Work required: For the listing below, state how many lines include "where". The number alone is the answer.

The records:
/-- Buffer accounting of one core die. -/
structure BufDie where
  /-- Cells of the shared pool in use. R102, R104 (04_switch_core.md). Reset 0. -/
  used : Nat := 0
  /-- Cells of the collective reserve in use, and its size after R102. R109, R113 (04_switch_core.md). Reset 0, 65,536. -/
  resUsed : Nat := 0
  resSize : Nat := 65536
  /-- Port headroom taken off TC0, TC2 and TC3 per position under R102, in cells. R102 (04_switch_core.md). Reset 0. -/
  hrCut : Nat := 0
  /-- POOL_MIN and RESERVE_MIN: least free cells since they were last read, none until an admission (log 41). R132 (04_switch_core.md). Reset none. -/
  poolMin : Option Nat := none
  resMin : Option Nat := none
  /-- Cells in use of each bank 0-47 of the die: bit n set, cell n of the bank is in use. R17, R100, R508 (01, 04, 19). Reset 0. -/
  inUse : SMap Nat := []
  /-- Banks that no longer allocate and wait for a spare, with the time of the trigger, and retired banks. R508 (19_reliability.md). Reset none. -/
  bankStop : SMap Nat := []
  bankRetired : List Nat := []
  /-- Spare banks left. R508 (19_reliability.md). Reset 2 (Table 01-1). -/
  bankSpares : Nat := 2
  /-- Module time of the last telemetry sample. R134 (04_switch_core.md). Reset 0. -/
  sampleAt : Nat := 0
  /-- Counters of R318, keys 0-.. in table order. R318 (10_collectives.md). Reset 0. -/
  lookup : SMap Nat := []
  deriving DecidableEq, Repr

/-- Token buckets of one policer in 1/8000 byte (R116). -/
structure Buckets where
  c : Nat := 0
  p : Nat := 0
  /-- Module time of the last fill. -/
  at_ : Nat := 0
  deriving DecidableEq, Repr

/-- Running gate list of one endpoint: header image and entry images in force, and the flip waiting. -/
structure Gate where
  /-- Running list header (Table 04-10) and entries. R125, R128 (04_switch_core.md). Reset none (GATE_EN 0). -/
  hdr : Nat := 0
  ents : List Nat := []
  /-- Committed list waiting for its first cycle: header, entries, flip time. R128 (04_switch_core.md). Reset none. -/
  next : Option (Nat × List Nat × Nat) := none
  /-- Module time the old list's current cycle ends while a list waits. R128 (04_switch_core.md). Reset 0. -/
  oldEnd : Nat := 0
  deriving DecidableEq, Repr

Task response: 3